-- ==== Sys2Proof/Laws/State.lean ====
section
/-!
SUPPORT. One lemma for each field of the state under each named update: an update changes its own field and no other.
-/
namespace Sys2Proof.Machine

@[simp] theorem State.setWord_mem (s : State) (a : Nat) (x : Word) : (s.setWord a x).mem = s.mem := rfl

@[simp] theorem State.setWord_poison (s : State) (a : Nat) (x : Word) : (s.setWord a x).poison = s.poison := rfl

@[simp] theorem State.setWord_free (s : State) (a : Nat) (x : Word) : (s.setWord a x).free = s.free := rfl

@[simp] theorem State.setWord_procs (s : State) (a : Nat) (x : Word) : (s.setWord a x).procs = s.procs := rfl

@[simp] theorem State.setWord_seq (s : State) (a : Nat) (x : Word) : (s.setWord a x).seq = s.seq := rfl

@[simp] theorem State.setWord_transit (s : State) (a : Nat) (x : Word) : (s.setWord a x).transit = s.transit := rfl

@[simp] theorem State.setWord_held (s : State) (a : Nat) (x : Word) : (s.setWord a x).held = s.held := rfl

@[simp] theorem State.setWord_progress (s : State) (a : Nat) (x : Word) : (s.setWord a x).progress = s.progress := rfl

@[simp] theorem State.setWord_gaps (s : State) (a : Nat) (x : Word) : (s.setWord a x).gaps = s.gaps := rfl

@[simp] theorem State.setWord_sump (s : State) (a : Nat) (x : Word) : (s.setWord a x).sump = s.sump := rfl

@[simp] theorem State.setWord_malformed (s : State) (a : Nat) (x : Word) : (s.setWord a x).malformed = s.malformed := rfl

@[simp] theorem State.setWord_tokens (s : State) (a : Nat) (x : Word) : (s.setWord a x).tokens = s.tokens := rfl

@[simp] theorem State.setWord_rpa (s : State) (a : Nat) (x : Word) : (s.setWord a x).rpa = s.rpa := rfl

@[simp] theorem State.setWord_damper (s : State) (a : Nat) (x : Word) : (s.setWord a x).damper = s.damper := rfl

@[simp] theorem State.setWord_lanes (s : State) (a : Nat) (x : Word) : (s.setWord a x).lanes = s.lanes := rfl

@[simp] theorem State.setWord_goodWin (s : State) (a : Nat) (x : Word) : (s.setWord a x).goodWin = s.goodWin := rfl

@[simp] theorem State.setWord_bonded (s : State) (a : Nat) (x : Word) : (s.setWord a x).bonded = s.bonded := rfl

@[simp] theorem State.setWord_heads (s : State) (a : Nat) (x : Word) : (s.setWord a x).heads = s.heads := rfl

@[simp] theorem State.setWord_cuts (s : State) (a : Nat) (x : Word) : (s.setWord a x).cuts = s.cuts := rfl

@[simp] theorem State.setWord_cutPkts (s : State) (a : Nat) (x : Word) : (s.setWord a x).cutPkts = s.cutPkts := rfl

@[simp] theorem State.setWord_enc (s : State) (a : Nat) (x : Word) : (s.setWord a x).enc = s.enc := rfl

@[simp] theorem State.setWord_ssi (s : State) (a : Nat) (x : Word) : (s.setWord a x).ssi = s.ssi := rfl

@[simp] theorem State.setWord_probes (s : State) (a : Nat) (x : Word) : (s.setWord a x).probes = s.probes := rfl

@[simp] theorem State.setWord_divs (s : State) (a : Nat) (x : Word) : (s.setWord a x).divs = s.divs := rfl

@[simp] theorem State.setWord_pfuTick (s : State) (a : Nat) (x : Word) : (s.setWord a x).pfuTick = s.pfuTick := rfl

@[simp] theorem State.setWord_web (s : State) (a : Nat) (x : Word) : (s.setWord a x).web = s.web := rfl

@[simp] theorem State.setWord_marks (s : State) (a : Nat) (x : Word) : (s.setWord a x).marks = s.marks := rfl

@[simp] theorem State.setWord_markPins (s : State) (a : Nat) (x : Word) : (s.setWord a x).markPins = s.markPins := rfl

@[simp] theorem State.setWord_tes (s : State) (a : Nat) (x : Word) : (s.setWord a x).tes = s.tes := rfl

@[simp] theorem State.setWord_views (s : State) (a : Nat) (x : Word) : (s.setWord a x).views = s.views := rfl

@[simp] theorem State.setWord_store (s : State) (a : Nat) (x : Word) : (s.setWord a x).store = s.store := rfl

@[simp] theorem State.setWord_strips (s : State) (a : Nat) (x : Word) : (s.setWord a x).strips = s.strips := rfl

@[simp] theorem State.setWord_commits (s : State) (a : Nat) (x : Word) : (s.setWord a x).commits = s.commits := rfl

@[simp] theorem State.setWord_recs (s : State) (a : Nat) (x : Word) : (s.setWord a x).recs = s.recs := rfl

@[simp] theorem State.setWord_dlg (s : State) (a : Nat) (x : Word) : (s.setWord a x).dlg = s.dlg := rfl

@[simp] theorem State.setWord_his (s : State) (a : Nat) (x : Word) : (s.setWord a x).his = s.his := rfl

@[simp] theorem State.setWord_ovs (s : State) (a : Nat) (x : Word) : (s.setWord a x).ovs = s.ovs := rfl

@[simp] theorem State.setWord_dmc (s : State) (a : Nat) (x : Word) : (s.setWord a x).dmc = s.dmc := rfl

@[simp] theorem State.setWord_dma (s : State) (a : Nat) (x : Word) : (s.setWord a x).dma = s.dma := rfl

@[simp] theorem State.setWord_hif (s : State) (a : Nat) (x : Word) : (s.setWord a x).hif = s.hif := rfl

@[simp] theorem State.setWord_wlk (s : State) (a : Nat) (x : Word) : (s.setWord a x).wlk = s.wlk := rfl

@[simp] theorem State.setWord_sent (s : State) (a : Nat) (x : Word) : (s.setWord a x).sent = s.sent := rfl

@[simp] theorem State.setWord_tnt (s : State) (a : Nat) (x : Word) : (s.setWord a x).tnt = s.tnt := rfl

@[simp] theorem State.setWord_dep (s : State) (a : Nat) (x : Word) : (s.setWord a x).dep = s.dep := rfl

@[simp] theorem State.setWord_power (s : State) (a : Nat) (x : Word) : (s.setWord a x).power = s.power := rfl

@[simp] theorem State.setWord_evr (s : State) (a : Nat) (x : Word) : (s.setWord a x).evr = s.evr := rfl

@[simp] theorem State.setWord_tw (s : State) (a : Nat) (x : Word) : (s.setWord a x).tw = s.tw := rfl

@[simp] theorem State.setWord_snap (s : State) (a : Nat) (x : Word) : (s.setWord a x).snap = s.snap := rfl

@[simp] theorem State.setWord_sampled (s : State) (a : Nat) (x : Word) : (s.setWord a x).sampled = s.sampled := rfl

@[simp] theorem State.setWord_pending (s : State) (a : Nat) (x : Word) : (s.setWord a x).pending = s.pending := rfl

@[simp] theorem State.setByte_regs (s : State) (a : Nat) (x : Byte) : (s.setByte a x).regs = s.regs := rfl

@[simp] theorem State.setByte_poison (s : State) (a : Nat) (x : Byte) : (s.setByte a x).poison = s.poison := rfl

@[simp] theorem State.setByte_free (s : State) (a : Nat) (x : Byte) : (s.setByte a x).free = s.free := rfl

@[simp] theorem State.setByte_procs (s : State) (a : Nat) (x : Byte) : (s.setByte a x).procs = s.procs := rfl

@[simp] theorem State.setByte_seq (s : State) (a : Nat) (x : Byte) : (s.setByte a x).seq = s.seq := rfl

@[simp] theorem State.setByte_transit (s : State) (a : Nat) (x : Byte) : (s.setByte a x).transit = s.transit := rfl

@[simp] theorem State.setByte_held (s : State) (a : Nat) (x : Byte) : (s.setByte a x).held = s.held := rfl

@[simp] theorem State.setByte_progress (s : State) (a : Nat) (x : Byte) : (s.setByte a x).progress = s.progress := rfl

@[simp] theorem State.setByte_gaps (s : State) (a : Nat) (x : Byte) : (s.setByte a x).gaps = s.gaps := rfl

@[simp] theorem State.setByte_sump (s : State) (a : Nat) (x : Byte) : (s.setByte a x).sump = s.sump := rfl

@[simp] theorem State.setByte_malformed (s : State) (a : Nat) (x : Byte) : (s.setByte a x).malformed = s.malformed := rfl

@[simp] theorem State.setByte_tokens (s : State) (a : Nat) (x : Byte) : (s.setByte a x).tokens = s.tokens := rfl

@[simp] theorem State.setByte_rpa (s : State) (a : Nat) (x : Byte) : (s.setByte a x).rpa = s.rpa := rfl

@[simp] theorem State.setByte_damper (s : State) (a : Nat) (x : Byte) : (s.setByte a x).damper = s.damper := rfl

@[simp] theorem State.setByte_lanes (s : State) (a : Nat) (x : Byte) : (s.setByte a x).lanes = s.lanes := rfl

@[simp] theorem State.setByte_goodWin (s : State) (a : Nat) (x : Byte) : (s.setByte a x).goodWin = s.goodWin := rfl

@[simp] theorem State.setByte_bonded (s : State) (a : Nat) (x : Byte) : (s.setByte a x).bonded = s.bonded := rfl

@[simp] theorem State.setByte_heads (s : State) (a : Nat) (x : Byte) : (s.setByte a x).heads = s.heads := rfl

@[simp] theorem State.setByte_cuts (s : State) (a : Nat) (x : Byte) : (s.setByte a x).cuts = s.cuts := rfl

@[simp] theorem State.setByte_cutPkts (s : State) (a : Nat) (x : Byte) : (s.setByte a x).cutPkts = s.cutPkts := rfl

@[simp] theorem State.setByte_enc (s : State) (a : Nat) (x : Byte) : (s.setByte a x).enc = s.enc := rfl

@[simp] theorem State.setByte_ssi (s : State) (a : Nat) (x : Byte) : (s.setByte a x).ssi = s.ssi := rfl

@[simp] theorem State.setByte_probes (s : State) (a : Nat) (x : Byte) : (s.setByte a x).probes = s.probes := rfl

@[simp] theorem State.setByte_divs (s : State) (a : Nat) (x : Byte) : (s.setByte a x).divs = s.divs := rfl

@[simp] theorem State.setByte_pfuTick (s : State) (a : Nat) (x : Byte) : (s.setByte a x).pfuTick = s.pfuTick := rfl

@[simp] theorem State.setByte_web (s : State) (a : Nat) (x : Byte) : (s.setByte a x).web = s.web := rfl

@[simp] theorem State.setByte_marks (s : State) (a : Nat) (x : Byte) : (s.setByte a x).marks = s.marks := rfl

@[simp] theorem State.setByte_markPins (s : State) (a : Nat) (x : Byte) : (s.setByte a x).markPins = s.markPins := rfl

@[simp] theorem State.setByte_tes (s : State) (a : Nat) (x : Byte) : (s.setByte a x).tes = s.tes := rfl

@[simp] theorem State.setByte_views (s : State) (a : Nat) (x : Byte) : (s.setByte a x).views = s.views := rfl

@[simp] theorem State.setByte_store (s : State) (a : Nat) (x : Byte) : (s.setByte a x).store = s.store := rfl

@[simp] theorem State.setByte_strips (s : State) (a : Nat) (x : Byte) : (s.setByte a x).strips = s.strips := rfl

@[simp] theorem State.setByte_commits (s : State) (a : Nat) (x : Byte) : (s.setByte a x).commits = s.commits := rfl

@[simp] theorem State.setByte_recs (s : State) (a : Nat) (x : Byte) : (s.setByte a x).recs = s.recs := rfl

@[simp] theorem State.setByte_dlg (s : State) (a : Nat) (x : Byte) : (s.setByte a x).dlg = s.dlg := rfl

@[simp] theorem State.setByte_his (s : State) (a : Nat) (x : Byte) : (s.setByte a x).his = s.his := rfl

@[simp] theorem State.setByte_ovs (s : State) (a : Nat) (x : Byte) : (s.setByte a x).ovs = s.ovs := rfl

@[simp] theorem State.setByte_dmc (s : State) (a : Nat) (x : Byte) : (s.setByte a x).dmc = s.dmc := rfl

@[simp] theorem State.setByte_dma (s : State) (a : Nat) (x : Byte) : (s.setByte a x).dma = s.dma := rfl

@[simp] theorem State.setByte_hif (s : State) (a : Nat) (x : Byte) : (s.setByte a x).hif = s.hif := rfl

@[simp] theorem State.setByte_wlk (s : State) (a : Nat) (x : Byte) : (s.setByte a x).wlk = s.wlk := rfl

@[simp] theorem State.setByte_sent (s : State) (a : Nat) (x : Byte) : (s.setByte a x).sent = s.sent := rfl

@[simp] theorem State.setByte_tnt (s : State) (a : Nat) (x : Byte) : (s.setByte a x).tnt = s.tnt := rfl

@[simp] theorem State.setByte_dep (s : State) (a : Nat) (x : Byte) : (s.setByte a x).dep = s.dep := rfl

@[simp] theorem State.setByte_power (s : State) (a : Nat) (x : Byte) : (s.setByte a x).power = s.power := rfl

@[simp] theorem State.setByte_evr (s : State) (a : Nat) (x : Byte) : (s.setByte a x).evr = s.evr := rfl

@[simp] theorem State.setByte_tw (s : State) (a : Nat) (x : Byte) : (s.setByte a x).tw = s.tw := rfl

@[simp] theorem State.setByte_snap (s : State) (a : Nat) (x : Byte) : (s.setByte a x).snap = s.snap := rfl

@[simp] theorem State.setByte_sampled (s : State) (a : Nat) (x : Byte) : (s.setByte a x).sampled = s.sampled := rfl

@[simp] theorem State.setByte_pending (s : State) (a : Nat) (x : Byte) : (s.setByte a x).pending = s.pending := rfl

@[simp] theorem State.setByte_word (s : State) (a : Nat) (x : Byte) (z : Nat) : (s.setByte a x).word z = s.word z := rfl

@[simp] theorem State.setByte_rd2 (s : State) (a : Nat) (x : Byte) (f : Field) (i j : Nat) : (s.setByte a x).rd2 f i j = s.rd2 f i j := rfl

@[simp] theorem State.setByte_rd (s : State) (a : Nat) (x : Byte) (f : Field) (i : Nat) : (s.setByte a x).rd f i = s.rd f i := rfl

@[simp] theorem State.setByte_on (s : State) (a : Nat) (x : Byte) (f : Field) (i : Nat) : (s.setByte a x).on f i = s.on f i := rfl

@[simp] theorem State.setProc_regs (s : State) (u : Nat) (x : Proc) : (s.setProc u x).regs = s.regs := rfl

@[simp] theorem State.setProc_mem (s : State) (u : Nat) (x : Proc) : (s.setProc u x).mem = s.mem := rfl

@[simp] theorem State.setProc_poison (s : State) (u : Nat) (x : Proc) : (s.setProc u x).poison = s.poison := rfl

@[simp] theorem State.setProc_free (s : State) (u : Nat) (x : Proc) : (s.setProc u x).free = s.free := rfl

══════

Above are the entries. Copy exactly the part that opens with the line containing "(s.setWord a x).heads = s.heads := rfl" and closes with the line containing "(s.setWord a x).his = s.his := rfl", and no more.

◆ **Response to the task**
@[simp] theorem State.setWord_heads (s : State) (a : Nat) (x : Word) : (s.setWord a x).heads = s.heads := rfl

@[simp] theorem State.setWord_cuts (s : State) (a : Nat) (x : Word) : (s.setWord a x).cuts = s.cuts := rfl

@[simp] theorem State.setWord_cutPkts (s : State) (a : Nat) (x : Word) : (s.setWord a x).cutPkts = s.cutPkts := rfl

@[simp] theorem State.setWord_enc (s : State) (a : Nat) (x : Word) : (s.setWord a x).enc = s.enc := rfl

@[simp] theorem State.setWord_ssi (s : State) (a : Nat) (x : Word) : (s.setWord a x).ssi = s.ssi := rfl

@[simp] theorem State.setWord_probes (s : State) (a : Nat) (x : Word) : (s.setWord a x).probes = s.probes := rfl

@[simp] theorem State.setWord_divs (s : State) (a : Nat) (x : Word) : (s.setWord a x).divs = s.divs := rfl

@[simp] theorem State.setWord_pfuTick (s : State) (a : Nat) (x : Word) : (s.setWord a x).pfuTick = s.pfuTick := rfl

@[simp] theorem State.setWord_web (s : State) (a : Nat) (x : Word) : (s.setWord a x).web = s.web := rfl

@[simp] theorem State.setWord_marks (s : State) (a : Nat) (x : Word) : (s.setWord a x).marks = s.marks := rfl

@[simp] theorem State.setWord_markPins (s : State) (a : Nat) (x : Word) : (s.setWord a x).markPins = s.markPins := rfl

@[simp] theorem State.setWord_tes (s : State) (a : Nat) (x : Word) : (s.setWord a x).tes = s.tes := rfl

@[simp] theorem State.setWord_views (s : State) (a : Nat) (x : Word) : (s.setWord a x).views = s.views := rfl

@[simp] theorem State.setWord_store (s : State) (a : Nat) (x : Word) : (s.setWord a x).store = s.store := rfl

@[simp] theorem State.setWord_strips (s : State) (a : Nat) (x : Word) : (s.setWord a x).strips = s.strips := rfl

@[simp] theorem State.setWord_commits (s : State) (a : Nat) (x : Word) : (s.setWord a x).commits = s.commits := rfl

@[simp] theorem State.setWord_recs (s : State) (a : Nat) (x : Word) : (s.setWord a x).recs = s.recs := rfl

@[simp] theorem State.setWord_dlg (s : State) (a : Nat) (x : Word) : (s.setWord a x).dlg = s.dlg := rfl

@[simp] theorem State.setWord_his (s : State) (a : Nat) (x : Word) : (s.setWord a x).his = s.his := rfl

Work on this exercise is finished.